Anti-Patterns с кодом

Лучший способ объяснить, что нельзя делать — показать плохой пример и хороший рядом. Текстовое «не используй sync HTTP» агент понимает хуже, чем увиденный код с комментарием # WRONG.

Вложенные AGENTS.md

Если проект большой, можно создать отдельные AGENTS.md для поддиректорий. Они дополняют корневой файл и применяются когда Claude Code работает в контексте этой директории.

## tools/AGENTS.md

# Tools subsystem — additional context

## Adding a New Tool — Checklist

1. Create `tools/your_tool.py` with async function
2. Define Pydantic input model in the same file
3. Write full JSON Schema in `registry.py`:
   - Include `description` on every property
   - Mark required fields explicitly
4. Add to `TOOL_DISPATCH` in registry.py
5. Write unit test with mocked external calls
6. Test manually: `python -c "from tools.your_tool import your_tool; ..."`

## Tool Output Contract

Every tool must return a `ToolResult` TypedDict:
```python
class ToolResult(TypedDict):
    success: bool
    data: str          # main output, always a string
    metadata: dict     # optional structured data
    error: str | None  # None if success
```

The orchestrator expects this shape — do not return raw strings or dicts.

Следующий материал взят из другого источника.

-- ==== Sys2Proof/Tests/Slice0.lean ====
section
/-! SUPPORT. The model's own tests. Expected values are spec/95_test_vectors.md's, by the vector's name, or are read off a
numbered rule, and are never the model's own answer; and for every statement with hypotheses a theorem `witness_<name>`:
concrete values that meet them together, clause by clause and at the ends of their ranges. -/

namespace Sys2Proof.Tests

open Sys2Proof.Machine

/-! ### Helpers -/

/-- The `len` bytes of the big-endian number `n`: a byte string written out in hex digits. -/
def bytes : Nat → Nat → Bytes
  | 0, _ => []
  | len + 1, n => BitVec.ofNat 8 (n >>> (8 * len)) :: bytes len n

/-- After reset with the parameters `c`, the host having given the input `text` (SETIN, 30_encoding.md R75). -/
def given (c : Config) (text : Bytes) : State :=
  { State.resetWith c with inBuf := Memory.ofBytes 0 text, inLen := BitVec.ofNat 32 text.length }

/-- What the host reads when a command is over: STATUS, OUT_LEN and OUT_BUF[0..OUT_LEN). -/
def results : Outcome State Fault Refusal → Option (Word × Nat × List (Option Byte))
  | .next t => some (statusWord t.status, t.outLen.toNat, (List.range t.outLen.toNat).map t.outBuf.read)
  | .fault _ => none
  | .refused _ => none

/-- One step with the command word `w` accepted on the state `s`. -/
def runWord (s : State) (w : Nat) : Option (Word × Nat × List (Option Byte)) := results (step (s.withFetchWord 32 w))

/-- The result of a success: `n` bytes, those of the number `v`. -/
def success (status : Word) (n v : Nat) : Option (Word × Nat × List (Option Byte)) := some (status, n, (bytes n v).map some)

/-- The result of a failure, or of an ABSENT result. -/
def noResult (status : Word) : Option (Word × Nat × List (Option Byte)) := some (status, 0, [])

/-- The 15-byte KEY of V-CMD-32 and V-CMD-33. -/
def shortKey : Config := { Config.default with key := List.replicate 15 0x41 }

/-! ### Well-formed terms -/

theorem test_wf_refuses_illegal_with_the_fields_of_ENCODE : Instr.wf (.illegal 0 1) = false := by decide
theorem test_wf_refuses_illegal_with_the_fields_of_DECODE : Instr.wf (.illegal 0 2) = false := by decide
theorem test_wf_refuses_illegal_with_the_fields_of_HEX_ENC : Instr.wf (.illegal 0 3) = false := by decide
theorem test_wf_refuses_illegal_with_the_fields_of_HEX_DEC : Instr.wf (.illegal 0 4) = false := by decide
theorem test_wf_accepts_every_illegal_word_beside_them :
    Instr.wf (.illegal 0 0) = true ∧ Instr.wf (.illegal 0 5) = true ∧ Instr.wf (.illegal 1 1) = true := by decide
theorem test_parameters_refuse_a_long_KEY : ¬ Config.wf { Config.default with key := List.replicate 256 0 } := by
  decide +kernel
theorem test_parameters_refuse_a_long_IV : ¬ Config.wf { Config.default with iv := List.replicate 256 0 } := by
  decide +kernel
theorem test_parameters_refuse_a_small_N_IN : ¬ Config.wf { Config.default with nIn := 15 } := by decide
theorem test_parameters_refuse_a_large_N_IN : ¬ Config.wf { Config.default with nIn := 0x7FF1 } := by decide
theorem test_parameters_refuse_a_misplaced_BASE : ¬ Config.wf { Config.default with base := 0x20000 } := by decide
theorem test_parameters_accept_a_bad_KEY_length : Config.wf shortKey ∧ Config.wf Config.default := by decide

Шпаргалка: что должно быть в AGENTS.md

Чеклист: AGENTS.md

Project Overview

Что делает проект, какой стек, главный паттерн — 3–5 строк

Architecture diagram

ASCII-схема зависимостей между файлами, стрелки = поток данных

Key Files table

Имя файла → роль → особые замечания для редактирования

Setup commands

Точные команды для install, run, test

Code Conventions

async/await правила, naming, logging, error handling — только неочевидное

Environment Variables

Таблица переменных + явное «не коммитить»

Testing

Как запускать, что моковать, что НЕ моковать

Anti-Patterns

Конкретные примеры WRONG / CORRECT с объяснением причины

Key Invariants

Список условий, которые должны соблюдаться для критичных компонентов

Правило проверки. После написания AGENTS.md задайте Claude Code вопрос: «Как добавить новый инструмент в этот проект?» Если ответ точный и воспроизводимый без дополнительных вопросов — документ написан хорошо.